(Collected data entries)
-- ==== Sys2Proof/Machine/Sequencer.lean ====
section
/-! DEFINITION. The pattern sequencer (chapter 6). -/

namespace Sys2Proof.Machine

/-- The levels of a step. -/
def levelsOfStep (steps : List PatternStep) (i : Nat) : Levels := (steps[i]?.map (·.levels)).getD 0#16

/-- The duration of a step. -/
def durationOfStep (steps : List PatternStep) (i : Nat) : Nat := (steps[i]?.map (·.duration)).getD 0

/-- Loops remaining of a program not yet begun: endless for a loop count of 0 (R107). -/
def fullLoops (loops : Nat) : Option Nat := if loops = 0 then none else some loops

/-- A step's levels are applied while the lease is ACTIVE or HANDOVER (R125). -/
def sendStep (ch : PatternChannel) (s : State) : State :=
  applyLevels ch.handle (fun l => l.state.working) (fun n => has (levelsOfStep ch.steps ch.step) n) s

/-- Step `i` begins: its countdown is its duration and its levels are sent (R108). -/
def beginStep (c : PatChan) (ch : PatternChannel) (i : Nat) (loopsLeft : Option Nat) (s : State) : State :=
  let ch := { ch with step := i, phase := .running (durationOfStep ch.steps i) loopsLeft }
  sendStep ch (s.setPatChan c (some ch))

/-- The channel enters DONE and sends a pattern-done report (R109). -/
def patternDone (c : PatChan) (ch : PatternChannel) (s : State) : State :=
  (s.setPatChan c (some { ch with phase := .done })).report (.patternDone ch.handle)

/-- A step countdown has reached 0: the next step, the next loop or DONE follows (R108). -/
def stepEndStep (c : PatChan) (s : State) : State :=
  match vget s.patChans c with
  | some ch =>
    match ch.phase with
    | .running 0 loopsLeft =>
      if ch.step + 1 < ch.steps.length then beginStep c ch (ch.step + 1) loopsLeft s
      else
        match loopsLeft with
        | none => beginStep c ch 0 none s
        | some n => if 1 < n then beginStep c ch 0 (some (n - 1)) s else patternDone c ch s
    | .running (_ + 1) _ | .paused _ | .done => s
  | none => s

/-- A 1 ms tick at a pattern channel (R108). -/
def patternTick (c : PatChan) (s : State) : State :=
  match vget s.patChans c with
  | some ch =>
    match ch.phase with
    | .running n loopsLeft => stepEndStep c (s.setPatChan c (some { ch with phase := .running (n - 1) loopsLeft }))
    | .paused _ | .done => s
  | none => s

/-- The safe levels of a lease, if its kind has them and the request gave them (R6, R7). -/
def KindParams.safe : KindParams → Option Levels
  | .drive _ _ safe => safe
  | .pattern spec _ => spec.safe
  | .watch _ _ _ _ | .guard _ _ _ => none

/-- A pattern channel takes one instruction of the lease engine (R107, R110, R112). The levels handed with
a pause are applied while the lease is in GRACE and its record has no safe levels (R110, R125). -/
def takePatternInstr (c : PatChan) (i : PatternInstr) (s : State) : State :=
  match i, vget s.patChans c with
  | .setup h spec, _ =>
    s.setPatChan c (some
      { handle := h, drive := spec.drive, steps := spec.steps, loops := spec.loops, step := 0,
        phase := .running (durationOfStep spec.steps 0) (fullLoops spec.loops) })
  | .pause, some ch =>
    match ch.phase with
    | .running _ loopsLeft =>
      applyLevels ch.handle (fun l => l.state.isGrace && l.params.safe.isNone)
        (fun n => has (levelsOfStep ch.steps ch.step) n)
        (s.setPatChan c (some { ch with phase := .paused loopsLeft }))
    | .paused _ | .done => s
  | .resume, some ch =>
    match ch.phase with
    | .paused loopsLeft => beginStep c ch ch.step loopsLeft s
    | .running _ _ | .done => s
  | .restart, some ch =>
    match ch.phase with
    | .running _ _ | .done => beginStep c ch 0 (fullLoops ch.loops) s
    | .paused _ => s
  | .free, some _ => s.setPatChan c none
  | .pause, none | .resume, none | .restart, none | .free, none => s

/-- The instruction at the front of those sent to the channel is taken if it is of the wanted sort. -/
def takePatternFront (c : PatChan) (wanted : PatternInstr → Bool) (s : State) : State :=
  match vget s.patInbox c with
  | i :: rest =>
    if wanted i then takePatternInstr c i { s with patInbox := vset s.patInbox c rest } else s
  | [] => s

end Sys2Proof.Machine
end

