/-- The end of a grace retires the lease with EXPIRED (R49). The end of an offer window at which the term does not
end returns the lease to ACTIVE with OFFER_LAPSED to its holder, and the target's map is not posted (R51, R76). A
waiting entry at 0 leaves the queue with WAIT_EXPIRED on its ticket (R38). A quiet time that has reached 0 ends with
QUIET_ENDED on the port subject (R50). That the rows act on a countdown standing at 0 is the model's choice (log entry
5). -/
def Obligations.CountdownEnds : Prop :=
  (∀ (s : State) (k : Slot) (l : Lease), Safe s → s.lease k = some l →
      (l.state = .grace 0 → ∃ t, exec (.graceEnd k) s = .next t ∧ Retired s t k l .expired ∧ OthersKept s t k
        ∧ EngineKept s t ∧ HostSideKept s t ∧ t.reports = s.reports)
      ∧ (∀ q, l.state = .handover q 0 → l.term.bind (·.remaining) ≠ some 0 →
        ∃ t, exec (.offerLapse k) s = .next t ∧ t.lease k = some { l with state := .active }
          ∧ PostedTo s t l.holder k SlotKind.offerLapsed ∧ MapKept s t l.holder k
          ∧ (∀ r, r ≠ l.holder → t.map r = s.map r) ∧ (∀ j, j ≠ k → t.lease j = s.lease j)
          ∧ (∀ j, t.handle j = s.handle j) ∧ { t with slots := s.slots, maps := s.maps } = s))
  ∧ ∀ (s : State) (p : Port), Safe s →
      (∀ e ∈ s.queue, e.port = p → e.waitRemaining = 0 →
        ∃ t, exec (.waitExpiry p e.ticket) s = .next t ∧ (∀ x ∈ t.queue, x ∈ s.queue ∧ x ≠ e)
          ∧ HoldsTicket t p e.ticket TicketKind.waitExpired ∧ RecordsKept s t ∧ EngineKept s t ∧ HostSideKept s t
          ∧ t.reports = s.reports)
      ∧ ((s.portRec p).quiet = some 0 →
        ∃ t, exec (.quietEnd p) s = .next t ∧ (t.portRec p).quiet = none
          ∧ (t.portRec p).ticketCounter = (s.portRec p).ticketCounter
          ∧ (t.map p).port = (s.map p).port ||| PortKind.quietEnded ∧ (∀ x ∈ t.queue, x ∈ s.queue)
          ∧ (∀ q, q ≠ p → (t.portRec q).quiet = (s.portRec q).quiet ∧ (t.map q).port = (s.map q).port)
          ∧ RecordsKept s t ∧ EngineKept s t ∧ HostSideKept s t ∧ t.reports = s.reports)

/-! ## Reports -/

/-- EDGE_REPORT takes the oldest report of the line (R113, R114, R136): a qualifying edge of a live WATCH lease joins
its changed set, with EDGE posted to the holder when the set was empty; every other report is discarded. -/
def Obligations.EdgeReport : Prop :=
  ∀ (s : State) (n : Line) (h : Handle) (v : Level) (rest : List Report),
    NextReport s (fun r => r.line? = some n) (.edge h n v) rest →
    (∀ l pull rising falling changed, s.lease h.slot = some l → s.handle h.slot = h → l.state.live = true →
      l.params = .watch pull rising falling changed → (if v then has rising n else has falling n) = true →
      ∃ t, exec (.edgeReport n) s = .next t ∧ t.reports = rest
        ∧ t.lease h.slot = some { l with params := .watch pull rising falling (changed ||| single n) }
        ∧ (∀ j, j ≠ h.slot → t.lease j = s.lease j) ∧ (∀ j, t.handle j = s.handle j)
        ∧ (changed = 0#16 → PostedTo s t l.holder h.slot SlotKind.edge ∧ MapKept s t l.holder h.slot
            ∧ ∀ q, q ≠ l.holder → t.map q = s.map q)
        ∧ (changed ≠ 0#16 → t.maps = s.maps)
        ∧ { t with slots := s.slots, maps := s.maps, reports := s.reports } = s)
    ∧ ((∀ l, s.lease h.slot = some l → s.handle h.slot = h → l.state.live = true →
        ∀ pull rising falling changed, l.params = .watch pull rising falling changed →
          (if v then has rising n else has falling n) = false) →
      exec (.edgeReport n) s = .next { s with reports := rest })

/-- FAULT_REPORT takes the oldest report of the line (R117 to R119): a line of a live lease that is not in the fault
set joins it with LINE_FAULT posted; the lease stays under HOLD or when pinned, and enters RETIRING with reason FAULT
under RETIRE; every other report is discarded. -/
def Obligations.FaultReport : Prop :=
  ∀ (s : State) (n : Line) (h : Handle) (rest : List Report), Safe s →
    NextReport s (fun r => r.line? = some n) (.fault h n) rest →
    (∀ l, s.lease h.slot = some l → s.handle h.slot = h → l.state.live = true → has l.lines n = true →
      has l.faults n = false →
      (((s.charter l.holder).policy = .hold ∨ l.term = none) →
        ∃ t, exec (.faultReport n) s = .next t ∧ t.reports = rest
          ∧ t.lease h.slot = some { l with faults := l.faults ||| single n } ∧ appliedConfig t n = .highImpedance
          ∧ PostedTo s t l.holder h.slot SlotKind.lineFault ∧ MapKept s t l.holder h.slot
          ∧ (∀ q, q ≠ l.holder → t.map q = s.map q) ∧ (∀ j, j ≠ h.slot → t.lease j = s.lease j)
          ∧ (∀ j, t.handle j = s.handle j) ∧ (∀ m, m ≠ n → t.cell m = s.cell m)
          ∧ { t.cell n with mismatch := (s.cell n).mismatch } = s.cell n
          ∧ { t with slots := s.slots, maps := s.maps, reports := s.reports, cells := s.cells } = s)
      ∧ ((s.charter l.holder).policy = .retire → l.term ≠ none →
        ∃ t, exec (.faultReport n) s = .next t ∧ t.reports = rest ∧ Retired s t h.slot l .fault
          ∧ Holds t l.holder h.slot h.gen SlotKind.lineFault ∧ OthersKept s t h.slot ∧ EngineKept s t
          ∧ HostSideKept s t))
    ∧ ((∀ l, s.lease h.slot = some l → s.handle h.slot = h → l.state.live = true → has l.lines n = true →
        has l.faults n = true) →
      exec (.faultReport n) s = .next { s with reports := rest })

/-- SETTLE_COMPLETE (R62): the lines of the retirement become unheld; with PORT_RESET the slot becomes FREE and the
holder's count falls, with any other reason the record becomes CLOSED without a remaining term and RETIRED is posted
with the reason as its detail; a report whose lease is not RETIRING is discarded. -/
def Obligations.SettleComplete : Prop :=
  ∀ (s : State) (k : Slot) (h : Handle) (rest : List Report), h.slot = k →
    NextReport s (fun r => ∃ g, r = .settleComplete g ∧ g.slot = k) (.settleComplete h) rest →
    (∀ l reason, s.lease k = some l → s.handle k = h → l.state = .retiring reason →
      ∃ t, exec (.settleComplete k) s = .next t ∧ t.reports = rest ∧ OthersKept s t k ∧ EngineKept s t
        ∧ HostSideKept s t ∧ (∀ x ∈ t.queue, x ∈ s.queue)
        ∧ (reason ≠ .portReset →
            t.lease k = some
              { l with
                state := .closed reason
                term := l.term.map fun x => ({ x with remaining := none } : Term) }
            ∧ t.handle k = s.handle k ∧ (∀ n, vget t.heldBy n ≠ some k)
            ∧ Holds t l.holder k h.gen SlotKind.retired
            ∧ (vget (t.map l.holder).slots k).bind (·.reason) = some reason)
        ∧ (reason = .portReset → t.lease k = none ∨ (t.handle k).gen ≠ h.gen)
        ∧ (s.queue = [] →
            (∀ n, vget t.heldBy n = if vget s.heldBy n = some k then none else vget s.heldBy n)
            ∧ (reason = .portReset → t.lease k = none ∧ t.maps = s.maps ∧
                ∀ q, (t.portRec q).occupied
                  = if q = l.holder then (s.portRec q).occupied - 1 else (s.portRec q).occupied)
            ∧ (reason ≠ .portReset → t.portRecs = s.portRecs)))
    ∧ ((∀ l reason, s.lease k = some l → s.handle k = h → l.state ≠ .retiring reason) →
      exec (.settleComplete k) s = .next { s with reports := rest })

/-- PATTERN_DONE_REPORT posts PATTERN_DONE to the holder of a live lease and is else discarded (R109).
REST_FAULT_REPORT posts REST_FAULT to P0 on the line's subject (R135). -/
def Obligations.PatternDoneAndRestFaultReports : Prop :=
  (∀ (s : State) (k : Slot) (h : Handle) (rest : List Report), h.slot = k →
    NextReport s (fun r => ∃ g, r = .patternDone g ∧ g.slot = k) (.patternDone h) rest →
    (∀ l, s.lease k = some l → s.handle k = h → l.state.live = true →
      ∃ t, exec (.patternDoneReport k) s = .next t ∧ t.reports = rest
        ∧ PostedTo s t l.holder k SlotKind.patternDone ∧ MapKept s t l.holder k
        ∧ (∀ q, q ≠ l.holder → t.map q = s.map q) ∧ { t with maps := s.maps, reports := s.reports } = s)
    ∧ ((∀ l, s.lease k = some l → s.handle k = h → l.state.live = false) →
      exec (.patternDoneReport k) s = .next { s with reports := rest }))
  ∧ ∀ (s : State) (n : Line) (rest : List Report),
    NextReport s (fun r => r.line? = some n) (.restFault n) rest →
    ∃ t, exec (.restFaultReport n) s = .next t ∧ t.reports = rest ∧ (t.map 0).lines = (s.map 0).lines ||| single n
      ∧ { t.map 0 with lines := (s.map 0).lines } = s.map 0 ∧ (∀ q, q ≠ 0 → t.map q = s.map q)
      ∧ { t with maps := s.maps, reports := s.reports } = s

Activity: Given the records above, restate word for word only the lines starting at the one with "p).ticketCounter = (s.portRec p).ticketCounter" and ending at the one with "(∀ l pull rising".

Solution:
          ∧ (t.portRec p).ticketCounter = (s.portRec p).ticketCounter
          ∧ (t.map p).port = (s.map p).port ||| PortKind.quietEnded ∧ (∀ x ∈ t.queue, x ∈ s.queue)
          ∧ (∀ q, q ≠ p → (t.portRec q).quiet = (s.portRec q).quiet ∧ (t.map q).port = (s.map q).port)
          ∧ RecordsKept s t ∧ EngineKept s t ∧ HostSideKept s t ∧ t.reports = s.reports)

/-! ## Reports -/

/-- EDGE_REPORT takes the oldest report of the line (R113, R114, R136): a qualifying edge of a live WATCH lease joins
its changed set, with EDGE posted to the holder when the set was empty; every other report is discarded. -/
def Obligations.EdgeReport : Prop :=
  ∀ (s : State) (n : Line) (h : Handle) (v : Level) (rest : List Report),
    NextReport s (fun r => r.line? = some n) (.edge h n v) rest →
    (∀ l pull rising falling changed, s.lease h.slot = some l → s.handle h.slot = h → l.state.live = true →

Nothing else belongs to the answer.